Die beiden Frauen saßen bei einem späten Mittagessen in der fast leeren Cafeteria; die übrigen Gäste waren längst wieder gegangen.

Cardenas beugte sich zu Holly hinüber. »Er hat mich überhaupt nicht angemacht«, vertraute sie ihr an. »Wenn Sie sich nicht für ihn interessierten, wäre ich irgendwie enttäuscht.
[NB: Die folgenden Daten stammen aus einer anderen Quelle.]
-- ==== Sys2Proof/Laws/PerInstr.lean ====
section
/-! SUPPORT. Decoding undoes encoding, one lemma for each constructor (spec/02 R21 to R41). -/

namespace Sys2Proof.Laws
open Sys2Proof

/-- A well-formed instruction is what its own words decode to; an event has no words. -/
def RoundTrip.Statement (i : Instr) : Prop :=
  i.isEvent = false → i.wf = true → decodeList (encode i) = some i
Ich meine, in Kalenderjahren bin ich zwar viel älter als er, aber ich bin doch nicht abstoßend hässlich, oder?«

Holly kicherte. »Kris, wenn Sie interessiert sind, dann lassen Sie sich nicht abhalten Ich erhebe keine Ansprüche auf ihn.«

»Natürlich tun Sie das.«

»Nein, eigentlich nicht. Ich glaube sogar, dass ich ohne ihn besser dran bin.«

Cardenas hob ungläubig eine Augenbraue.

»Wirklich«, sagte Holly und fragte sich zugleich, ob sie auch das Richtige tat. »Sein Interesse an mir war rein körperlich.«

»Viele Beziehungen fangen so an.«

»Diese ist jedenfalls vorbei. Zumal es auch gar keine richtige Beziehung war. Es war nie eine.« Holly wunderte sich darüber, dass dieses Eingeständnis nicht schmerzte. Zumindest nicht sehr.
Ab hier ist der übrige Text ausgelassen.